Harry Orlyk- The Year's Dark Days,

March 20 through May 2

 

Into the Harvested Field, 2009, oil on linen, Harry Orlyk

 

Artist Statement:

 

The year’s dark days begin with harvesting what the year’s bright days produce. After this, northern regions show the increasing effects of diminishing sunlight on open spaces. In the current winter, with paint on prepared linen surfaces, my neighbors’ lands are listened to like friends I have grown old with; those dearest to me are of how the light fell on the land at a given time, more about the sun than the clock.

The year’s phases shifts local color, when advancing through time.  This, as much as the sun’s place in the sky, presents infinite variations, so even very familiar places can be exotic, occasionally made more so when the motif is occupied by people. Each evening this past autumn, workers left the potato harvest near the village of Salem, New York, giving themselves and their machines the night to rest.  I painted the resting machines where they stood, in the light before darkness.  Harvest Study is one of 25 paintings of this theme made during September and October, 2009.

 

Ten paintings of this harvest theme are included in the Bennington exhibit, along with another twenty focused on the fields at Salem’s edge, belonging to a series I call Many Ways into the Village.
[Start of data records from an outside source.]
-- ==== Sys2Proof/WellFormed.lean ====
section
/-! DEFINITION. Which commands are well formed: every number names an object the hardware has (a flask, a cell, a slot, a queue, a channel, a
port ...) and fits its field. A command that is not still has its meaning; mostly it is an event that cannot happen. -/

namespace Sys2Proof

open Sys2Proof.Machine

/-- A packet whose header fields fit (R376). -/
def wfPacket (p : Packet) : Bool := decide (p.dest < 128) && decide (p.src < 128) && decide (p.oclass < 4) && decide (p.tag < 256) && decide (p.tc < 4)

/-- A 32-bit word of a queue's page in BAR4 that no row of its own serves: not the pushes at 0x00 and 0x04 nor the POP at 0x18 (R260). -/
def bar4Listed (ofs : Nat) : Bool := decide (ofs % 4 = 0) && decide (ofs < 64) && !([0, 4, 0x18, 0x1C].contains ofs)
Thirty five years of tracking this process, connecting open spaces to paint, has led me to the painter I have become.

 

State of Craft, May 22 through October 31

 

Over the last five decades, Vermont has emerged as one of the epicenters of the crafts revival in America.  However, the artistic, social, and economic history of the contemporary crafts movement in the Green Mountain State has previously not been comprehensively researched and presented in a major museum exhibition... until now.

 

Baby Blocks by Michelle Holzapfel, 1984

 

State of Craft, the major exhibition of the Bennington Museum’s 2010 season, will feature more than 125 objects by 86 Vermont craftspeople, including master artists, emerging artists, and key individuals throughout the more than fifty year time frame of the studio craft movement, c. 1960-2010. This history will be told in a series of vignettes spread throughout the museum’s temporary exhibition galleries based on the themes that have emerged from curatorial research and oral history interviews conducted by the Vermont Folklife Center. In addition, the exhibition will include audio tours, historical photographs and documents, and text describing each artist’s role in the larger cultural and social history of the studio craft movement.

 

 

Journey Necklace by Jennifer Kahn, 2007

 

The major themes explored in the exhibition will be:

 

Living by "Making"

Over the past 50 years, Vermont has become one of the rural epicenters of the national studio craft movement as a result of an influx of young people who were drawn to the state during the 1960s and ‘70s back-to-the-land era. Beside examining the cultural roots of the early and successive generations of craftspeople, this theme will explore the challenge of sustaining an artistic career in a small rural state: how individuals have become professionals either through formal education, apprenticeship or other ways; if they focus on production work or one-of-a-kind art pieces and whether they work alone or with others; how technology has affected their work and how they market it; and if craft can sustain a new generation of artists.

 

Karen Karnes teaching a workshop at Frog Hollow, Middlebury, VT, 1982

 

Communities and Connections

 

Communities of craftspeople have developed throughout Vermont as creative individuals gravitated towards geographic regions for education, marketing reasons, or because of a strong artist culture. Recalling historic creative enclaves, the Weston Priory, where Brother Thomas Bezanson made his renowned ceramics, was established for religious reasons. Some clusters (such as Putney, Plainfield, Bradford) devolved from intentional communities formed during the counterculture movement.  Connections have also formed within craft media (particularly glass) and guilds, or through organizational marketing efforts, teaching and international associations. Internet-based connections link a new generation of craftspeople to other artists as well as markets.

 

Edge of Town by Judith Reilly, 2004

 

Inspirations

The interplay between traditional craft and expressive craft and the multiplicity of artistic influences provide a framework for understanding the diverse nature of contemporary craft in Vermont.   Some artists are directly inspired by Vermont’s pastoral and forested landscape but for others the landscape simply provides a quiet place of refuge that allows creativity to flourish.  The effects of global and ethnic influences on aesthetics and design will also be highlighted as sources of inspiration.  In addition, the role of values derived from the counterculture movement will be examined, particularly in how they manifest in the current trend towards environmental responsibility.

 

Dreams Persuaded by Wendy and Harry Bessett, 2007

 

State of Craft will be the centerpiece of a year long statewide showcase of Vermont crafts coordinated by the Vermont Crafts Council, with many attendant exhibitions and related programming occurring throughout the Green Mountain State.